» What is needed: Each line from the line containing "def defaultParams : Params where" through the last line of the entries is to be reproduced exactly as it stands.

┌─ Data under study

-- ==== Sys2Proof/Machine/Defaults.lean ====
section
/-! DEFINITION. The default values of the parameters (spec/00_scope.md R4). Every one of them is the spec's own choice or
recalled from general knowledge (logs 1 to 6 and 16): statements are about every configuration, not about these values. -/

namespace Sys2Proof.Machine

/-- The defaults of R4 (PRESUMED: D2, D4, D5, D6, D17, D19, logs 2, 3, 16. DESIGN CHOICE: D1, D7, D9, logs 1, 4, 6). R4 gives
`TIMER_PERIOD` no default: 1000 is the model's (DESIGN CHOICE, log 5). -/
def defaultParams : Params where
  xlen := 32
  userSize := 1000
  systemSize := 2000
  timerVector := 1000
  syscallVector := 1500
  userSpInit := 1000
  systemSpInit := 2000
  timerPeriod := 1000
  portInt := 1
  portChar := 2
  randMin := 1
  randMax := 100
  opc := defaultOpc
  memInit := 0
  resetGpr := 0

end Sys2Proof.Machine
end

└─

» Exercise solution:
def defaultParams : Params where
  xlen := 32
  userSize := 1000
  systemSize := 2000
  timerVector := 1000
  syscallVector := 1500
  userSpInit := 1000
  systemSpInit := 2000
  timerPeriod := 1000
  portInt := 1
  portChar := 2
  randMin := 1
  randMax := 100
  opc := defaultOpc
  memInit := 0
  resetGpr := 0

end Sys2Proof.Machine
end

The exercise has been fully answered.